The default database supplied for libtidbit access is a caching fork of a memory database and a D-Bus connection. The D-Bus service wakes up automatically to connect the applications to the global servers.
There are just three database commands at the moment:
- Insert to push new tidbits into the system
- Query to ask for tidbit GUIDs which match a query
- Fetch to get the full record from a GUID
The GUID is actually the signature and is unique(ish) to each record.
Lets do a 2 minute into of how to create and post a tidbit for a fictional TV application. The following should be the same in both C and Python (although C requires types).
Step 1: Get a key
key = tidbit_key_get ("mytv", "MyTV v1.2");
Here we supply the name of out application twice.
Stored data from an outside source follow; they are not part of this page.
/-! ## The fabric and the homes (chapters 3 and 11) -/

/-- A router forwards a packet in the direction of R54 to R56, combines reductions (R67), or drops it (R57); requests pass
the weir and the credits of their source (R60, R70, R71); an undeliverable request has its effect at the source (R57). -/
def Obligations.FabricRouting : Prop :=
  (∀ (s : State) (m : Nat), let f := s.fabric
    (modX f.self = modX m → modY f.self = modY m → modX m ≤ f.sx → modY m ≤ f.sy →
      (modA f.self < modA m → nextDir s m = some 4) ∧ (modA m < modA f.self → nextDir s m = some 5) ∧
      (modA f.self = modA m → modB f.self < modB m → nextDir s m = some 6) ∧
      (modA f.self = modA m → modB m < modB f.self → nextDir s m = some 7) ∧
      (modA f.self = modA m → modB f.self = modB m → nextDir s m = none)) ∧
    (modX f.self < modX m → modX m ≤ f.sx →
      nextDir s m = some (if modX m - modX f.self ≤ f.sx + 1 - (modX m - modX f.self) then 0 else 1)) ∧
    (modX m < modX f.self → modX f.self ≤ f.sx →
      nextDir s m = some (if f.sx + 1 - (modX f.self - modX m) ≤ modX f.self - modX m then 0 else 1))) ∧
  (∀ (s : State) (p : FabPkt), modOf p.src ≠ s.fabric.self ∨ p.response = true ∨ p.seq ≠ 0 →
    (routeOf s p = none → p.response = true →
      exec (.routeHop p) s = .next ((s.fatalStop p.part).undeliverable p 0)) ∧
    (routeOf s p = none → p.response = false → p.srcs = [] →
      (modOf p.src = s.fabric.self → exec (.routeHop p) s = .next (s.post (.norouteArrival p))) ∧
      (modOf p.src ≠ s.fabric.self → ∃ t q, exec (.routeHop p) s = .next t ∧
        t.sched.inbox = s.sched.inbox ++ [.routeHop q] ∧ q.response = true ∧ q.dst = modOf p.src ∧ q.cls = p.cls ∧
        q.part = p.part ∧ q.flits = 1 ∧ q.pay = .noroute p.toFabHdr p.pay ∧ t.fabric = s.fabric)) ∧
    (∀ d det, routeOf s p = some (d, det) → d ≠ 8 →
      let k := queueOf s p d det
      let q := queueAt s p d det
      let r := routed s p d det
      ((∀ x ∈ s.fabric.inq, nextQueue s x ≠ some k) →
        (flitsOf q + p.flits ≤ 128 ∨ q = [] → (∀ x ∈ q, merges r x = false) →
          ∃ t, exec (.routeHop p) s = .next t ∧ mget t.fabric.outq k [] = q ++ [r] ∧
            t = s.setFabric { s.fabric with outq := t.fabric.outq }) ∧
        (∀ x rest, q = x :: rest → merges r x = true →
          ∃ t, exec (.routeHop p) s = .next t ∧ mget t.fabric.outq k [] = merged x r :: rest) ∧
        (128 < flitsOf q + p.flits → q ≠ [] → (∀ x ∈ q, merges r x = false) →
          exec (.routeHop p) s = .next (s.setFabric { s.fabric with inq := s.fabric.inq ++ [p] }))) ∧
      ((∃ x ∈ s.fabric.inq, nextQueue s x = some k) →
        exec (.routeHop p) s = .next (s.setFabric { s.fabric with inq := s.fabric.inq ++ [p] })))) ∧
  (∀ (s : State) (p : FabPkt), nextDir s p.dst = none →
    (p.response = true → exec (.routeHop p) s =
      .next (((if p.marked then s.post (.weirMark (modOf p.src)) else s).noteAnswer p).deliver p)) ∧
    (p.response = false → p.seq ≠ 0 → p.also = [] → s.fabric.reorder = [] →
      let k := creditKey (modOf p.src) (orderedSet p)
      let n := mget s.fabric.seqIn k 0
      (p.seq = n + 1 → exec (.routeHop p) s =
        .next ((((s.setFabric { s.fabric with seqIn := mput s.fabric.seqIn k ((n + 1) % 65536) }).giveCredit p.src p.cls p.part
          (orderedSet p) p.flits).noteRequest p).deliver p)) ∧
      (p.seq ≠ n + 1 → (n + 65537 - p.seq) % 65536 ≤ 32768 → exec (.routeHop p) s = .next s) ∧
      (p.seq ≠ n + 1 → 32768 < (n + 65537 - p.seq) % 65536 →
        exec (.routeHop p) s = .next (s.setFabric { s.fabric with reorder := [p] })))) ∧
  (∀ (s : State) (p : FabPkt), modOf p.src = s.fabric.self → p.response = false → p.seq = 0 → p.dst ≠ s.fabric.self →
    let set := orderedSet p
    let k := creditKey p.dst set
    (routeOf s p = none → p.srcs = [] → exec (.routeHop p) s = .next (s.post (.norouteArrival p))) ∧
    (routeOf s p ≠ none → (∃ q ∈ s.fabric.held, q.dst = p.dst ∧ (p.cls ≤ 1 ↔ q.cls ≤ 1)) ∨ mayInject s p = false →
      ∃ t, exec (.routeHop p) s = .next t ∧ t.fabric.held = s.fabric.held ++ [p] ∧
        ⟨s.now + 1, .weirAdmit p.dst⟩ ∈ t.sched.timers) ∧
    (∀ d det, routeOf s p = some (d, det) → d ≠ 8 → (∀ q ∈ s.fabric.held, q.dst ≠ p.dst ∨ ¬(p.cls ≤ 1 ↔ q.cls ≤ 1)) →
      mayInject s p = true → skipped s p.dst set = [] → ∃ t, exec (.routeHop p) s = .next t ∧ t = s.inject p ∧
        mget t.fabric.order p.dst 0 = mget s.fabric.order p.dst 0 + p.flits ∧
        mget t.fabric.seqOut k 0 = (mget s.fabric.seqOut k 0 + 1) % 65536 ∧ t.fabric.held = s.fabric.held ∧
        (∀ w, mget? s.fabric.weirs p.dst = some w → 2 ≤ p.cls → p.cls ≤ 6 → mget? t.fabric.weirs p.dst =
          some { w with tokens := w.bucket s p.dst - p.flits * 64 * tokenUnit, filled := s.now }))) ∧
  (∀ (s : State) (m : Nat), let s0 := s.untimer (.weirAdmit m)
    ((∀ q ∈ s.fabric.held, q.dst ≠ m) → exec (.weirAdmit m) s = .next s0) ∧
    (∀ p l r, s.fabric.held = l ++ p :: r → p.dst = m → (∀ q ∈ l ++ r, q.dst ≠ m) → routeOf s p ≠ none →
      (mayInject s p = false → exec (.weirAdmit m) s = .next (s0.after 1 (.weirAdmit m))) ∧
      (∀ d det, routeOf s p = some (d, det) → d ≠ 8 → mayInject s p = true → skipped s m (orderedSet p) = [] →
        exec (.weirAdmit m) s = .next ((s0.setFabric { s.fabric with held := l ++ r }).inject p)))) ∧
  (∀ (s : State) (m set n : Nat), ∃ t, exec (.creditReturn m set n) s = .next t ∧
    mget t.fabric.order m 0 = mget s.fabric.order m 0 - n ∧ .weirAdmit m ∈ t.sched.inbox) ∧
  (∀ (s : State) (m : Nat),
    (∀ w, mget? s.fabric.weirs m = some w → ∃ t w', exec (.weirMark m) s = .next t ∧ mget? t.fabric.weirs m = some w' ∧
      w'.f = max (w.f * 15 / 16) 64 ∧ w'.lastMark = s.now ∧ ∀ k, k ≠ m → mget? t.fabric.weirs k = mget? s.fabric.weirs k) ∧
    (mget? s.fabric.weirs m = none → s.fabric.weirs.length < 512 → ∃ t w', exec (.weirMark m) s = .next t ∧
      mget? t.fabric.weirs m = some w' ∧ w'.f = 61440 ∧ w'.lastMark = s.now) ∧
    (∀ w, s.fabric.weirs = [(m, w)] →
      (s.now < w.lastMark + 27200 ∨ w.f = 65536 → ∃ t, exec .weirTick s = .next t ∧ t.fabric.weirs = [(m, w)]) ∧
      (w.lastMark + 27200 ≤ s.now → w.f ≠ 65536 → ∃ t w', exec .weirTick s = .next t ∧ t.fabric.weirs = [(m, w')] ∧
        w'.f = min (w.f + 1024) 65536 ∧
        (w'.f = 65536 → w'.full = s.now ∧ ⟨s.now + 1700000, .weirFree⟩ ∈ t.sched.timers)))) ∧
  (∀ s : State, ∃ t, exec .weirFree s = .next t ∧ t = s.setFabric { s.fabric with weirs := t.fabric.weirs } ∧
    ∀ x, x ∈ t.fabric.weirs ↔ x ∈ s.fabric.weirs ∧ ¬(x.2.f = 65536 ∧ x.2.full + 1700000 ≤ s.now)) ∧
  (∀ (s : State) (p : FabPkt), let id : SlotId := ⟨coreOf p.src, p.slot⟩
    p.also = [] → s.forwarded id.core = id.core →
    (p.seq ≠ 0 → modOf p.src = s.fabric.self → p.pay = .none → exec (.norouteArrival p) s =
      .next ((s.setFabric
        { s.fabric with
          order := mput s.fabric.order p.dst (mget s.fabric.order p.dst 0 - p.flits),
          skips := s.fabric.skips ++ [(p.dst, orderedSet p, p.seq)] }).post (.weirAdmit p.dst))) ∧
    (p.seq = 0 →
      (∀ a n, p.cls = 4 ∨ p.cls = 5 → p.pay = .access a → p.srcs = [⟨gcid s id.core, id.slot, n⟩] →
        modOf (gcid s id.core) = s.fabric.self → coreOf (gcid s id.core) = id.core → exec (.norouteArrival p) s =
          .next (((s.setSlot id { s.slotAt id with posted := (s.slotAt id).posted - n }).farAnswer id n).norouteRecord p)) ∧
      (∀ r, p.cls = 6 → p.pay = .spawn r → ∃ t, exec (.norouteArrival p) s = .next t ∧
        (∀ i : SlotId, i = ⟨coreOf r.src, r.slot⟩ → s.forwarded i.core = i.core →
          (t.slotAt i).spawns = (s.slotAt i).spawns - 1 ∧
          (r.dst.toNat ≠ 0 → (s.slotAt i).task.launch = r.launch → ((s.slotAt i).cell r.dst.toNat).pend = true →
            (t.slotAt i).cell r.dst.toNat = ⟨2, true, false⟩))) ∧
      (∀ core level src msg, p.cls = 6 → p.pay = .message core level src msg → exec (.norouteArrival p) s =
        .next ((s.setSlot id { s.slotAt id with unackMsg := (s.slotAt id).unackMsg - 1 }).norouteRecord p)) ∧
      (∀ m m', p.cls = 3 → p.pay = .migrant m' → (s.slotAt id).st = .away → (s.slotAt id).mack = some m →
        (s.slotAt id).task.ord = false → (s.slotAt id).doomed = false → exec (.norouteArrival p) s =
          .next ((s.setSlot id { s.slotAt id with st := .running, mack := none, mnaks := 0 }).raise id
            ⟨trapNoroute, 0, w64 p.dst, (s.slotAt id).pc⟩)) ∧
      (∀ line cache shared, p.cls = 2 → p.pay = .lineRequest line cache shared → cache < 2 ^ 20 → cache ≠ remoteCache →
        ∃ t, exec (.norouteArrival p) s = .next t ∧
          t.mem.dead = s.mem.dead ++ [(cache, p.dst, line, causeNoroute)] ∧
          t.mem.fills = s.mem.fills.erase (cache, p.dst, line))))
The first should never change so we pick up the same key each time, and the second is used for the user agent.
Step 2: Get a database
database = tidbit_database_default_new ();
This gets the default database on the system.
Step 3: Create the record
record = tidbit_record_new ("television/episode");
This creates a new record we can put data into. The table name is compulsory so we supply it here.
Step 4: Add the data
tidbit_record_add_element (record, "series_name", "Ugly Betty", TIDBIT_RECORD_ELEMENT_TYPE_KEY); tidbit_record_add_element (record, "episode_name", "The Butterfly Effect (Part 1)", TIDBIT_RECORD_ELEMENT_TYPE_KEY); tidbit_record_add_element (record, "rating", "0.6", TIDBIT_RECORD_ELEMENT_TYPE_VALUE);
Note the difference between the key and value entries (as the ‘==’ and ‘:=’ before). We may change our rating later, so that is a value, and so overwrite the records which match on the keys.
Step 5: Sign the record
tidbit_record_sign (record, key);
Once a record is signed, it cannot be altered.
Step 6: Insert it into the database
tidbit_database_insert (database, record);
Step 7: Tidy up
Now we are finished with this record, we free it. By now, the record is happily on its way around the world.
If you have interests in the semantic web/distributed hashtables, you have an idea for an awesome application, you found a fundamental error or you just want to have a bit of a play, then the source is available.